The next part of this week's article shows the final Tokenizer class.
See you there.

kind regards,

Jos
May 27 '07 #1
0 4377

Sign in to post your reply or Sign up for a free account.

Similar topics

10
by: Bill Davidson | last post by:
Hi there, Please forgive me for posting this article on multiple groups. Being new in the newsgroups, I was not sure which group would have been appropriate for my question. Sorry. My...
13
by: Derek | last post by:
As I understand it there is a good amount of link compatibility among C compilers. For example, I can compile main.c with GCC and func.c with Sun One and link the objects using either linker (GNU...
0
by: Chris Stephens | last post by:
Low Cost C Compilers ------------------------------------ HI-TECH Software's C compilers are now available to support the ARM, dsPIC, msp430, 8051, PIC 10 to 17, PIC 18 as well as many other...
3
by: Robert | last post by:
I have a number of web projects converted from 1.1 to 2.0 in VS2005. I am methodically seeing the error below: The element 'compilation' has invalid child element 'compilers'. List of...
12
by: madhura | last post by:
Hello, I have a basic question about compilers. What are the different types of compilers, are they written by different companies, why there are different names of compilers, what is the purpose,...
8
by: pransri2006 | last post by:
Hi guys! I think all of u know about the designing of compilers. Can any body tell me about the designing of the compilers. And also tell me the difference between the compilers and Interpreter...
30
by: albert.neu | last post by:
Hello! What is a good compiler to use? (for MS Windows, for Linux) Any recommendations?? What's the point of having a C99 standard, if different compilers still produce differing results? ...
0
by: JosAH | last post by:
Greetings, last week's tip was a bit of playtime where we've built a Sudoku solver. This week we're going to build some complicated stuff: a compiler. Compiler construction is a difficult...
0
by: JosAH | last post by:
Greetings, this week we discuss the design of the syntactic aspects of our little language; it helps with the design for the parser(s) that recognize such syntax. Last week we saw the tokenizer:...
0
by: JosAH | last post by:
Greetings, Introduction This part of the article is one week late; I apologize for that; my excuse is: bizzy, bizzy, bizzy; I attended a nice course and I had to lecture a bit and there...
0
by: taylorcarr | last post by:
A Canon printer is a smart device known for being advanced, efficient, and reliable.

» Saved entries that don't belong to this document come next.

-- ==== Sys2Proof/Laws/State.lean ====
section
/-!
SUPPORT. One lemma per field and update of the state, and what each table read gives after a write: no later proof unfolds
a record update.
-/

namespace Sys2Proof.Machine

/-! ### Tables -/

@[simp] theorem get_put_same {α : Type} {n : Nat} (v : Vector α n) (i : Fin n) (x : α) : (put v i x)[i.val] = x := by
  simp [put]

theorem get_put {α : Type} {n : Nat} (v : Vector α n) (i j : Fin n) (x : α) :
    (put v i x)[j.val] = if i = j then x else v[j.val] := by
  simp [put, Vector.getElem_set, Fin.ext_iff]

theorem get_put_other {α : Type} {n : Nat} (v : Vector α n) {i j : Fin n} (x : α) (h : i ≠ j) :
    (put v i x)[j.val] = v[j.val] := by
  simp [get_put, h]

theorem put_get {α : Type} {n : Nat} (v : Vector α n) (i : Fin n) : put v i v[i.val] = v := by
  simp [put]

theorem put_put {α : Type} {n : Nat} (v : Vector α n) (i : Fin n) (x y : α) : put (put v i x) i y = put v i y := by
  simp [put]

/-! ### Derived updates are primitive ones -/

section
variable (s : State)

@[simp] theorem State.modTask_eq (t : TaskId) (f : TaskRecord → TaskRecord) :
    s.modTask t f = s.setTask t (f (s.task t)) := rfl
@[simp] theorem State.freeTask_eq (t : TaskId) : s.freeTask t = s.setTask t .freeRecord := rfl
@[simp] theorem State.suspendAs_eq (t : TaskId) (why : StopReason) :
    s.suspendAs t why = s.setTask t { s.task t with state := .suspended, stopReason := some why } := rfl
@[simp] theorem State.modEngine_eq (p : Pu) (f : Engine → Engine) :
    s.modEngine p f = s.setEngine p (f (s.engine p)) := rfl
@[simp] theorem State.setEngineState_eq (p : Pu) (st : EngineState) :
    s.setEngineState p st = s.setEngine p { s.engine p with st := st } := rfl
@[simp] theorem State.setStack_eq (p : Pu) (l : List TaskId) :
    s.setStack p l = s.setEngine p { s.engine p with stack := l } := rfl
@[simp] theorem State.modChannel_eq (c : ChannelId) (f : Channel → Channel) :
    s.modChannel c f = s.setChannel c (f (s.channel c)) := rfl
@[simp] theorem State.modPort_eq (p : Pu) (f : Port → Port) : s.modPort p f = s.setPort p (f (s.port p)) := rfl
@[simp] theorem State.respond_eq (p : Pu) (st : Status) (oc : OutcomeCode) (sup : Bool) (res : List Word) :
    s.respond p st oc sup res = s.setPort p ((s.port p).answered st oc sup res) := rfl
@[simp] theorem State.answer_eq (p : Pu) (res : List Word) :
    s.answer p res = s.setPort p ((s.port p).answered .done .none false res) := rfl
@[simp] theorem State.answerDeferred_eq (p : Pu) (res : List Word) :
    s.answerDeferred p res = s.setPort p ((s.port p).answered .done .deferred false res) := rfl
@[simp] theorem State.takeClaim_none (p : Pu) : s.takeClaim p none = s := rfl
@[simp] theorem State.takeClaim_some (p : Pu) (t : TaskId) : s.takeClaim p (some t) = s.claimFor p t := rfl
@[simp] theorem State.request_nil : s.request [] = s := rfl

It is designed for home, office, and hybrid workspace use and can also be used for a variety of purposes. However,...
0
by: Charles Arthur | last post by:
How do i turn on java script on a villaon, callus and itel keypad mobile phone
0
by: ryjfgjl | last post by:
If we have dozens or hundreds of excel to import into the database, if we use the excel import function provided by database editors such as navicat, it will be extremely tedious and time-consuming...
0
by: ryjfgjl | last post by:
In our work, we often receive Excel tables with data in the same format. If we want to analyze these data, it can be difficult to analyze them because the data is spread across multiple Excel files...
0
by: emmanuelkatto | last post by:
Hi All, I am Emmanuel katto from Uganda. I want to ask what challenges you've faced while migrating a website to cloud. Please let me know. Thanks! Emmanuel
1
by: nemocccc | last post by:
hello, everyone, I want to develop a software for my android phone for daily needs, any suggestions?
1
by: Sonnysonu | last post by:
This is the data of csv file 1 2 3 1 2 3 1 2 3 1 2 3 2 3 2 3 3 the lengths should be different i have to store the data by column-wise with in the specific length. suppose the i have to...
0
by: Hystou | last post by:
Most computers default to English, but sometimes we require a different language, especially when relocating. Forgot to request a specific language before your computer shipped? No problem! You can...
0
Oralloy
by: Oralloy | last post by:
Hello folks, I am unable to find appropriate documentation on the type promotion of bit-fields when using the generalised comparison operator "<=>". The problem is that using the GNU compilers,...

By using Bytes.com and it's services, you agree to our Privacy Policy and Terms of Use.

To disable or enable advertisements and analytics tracking please visit the manage ads & tracking page.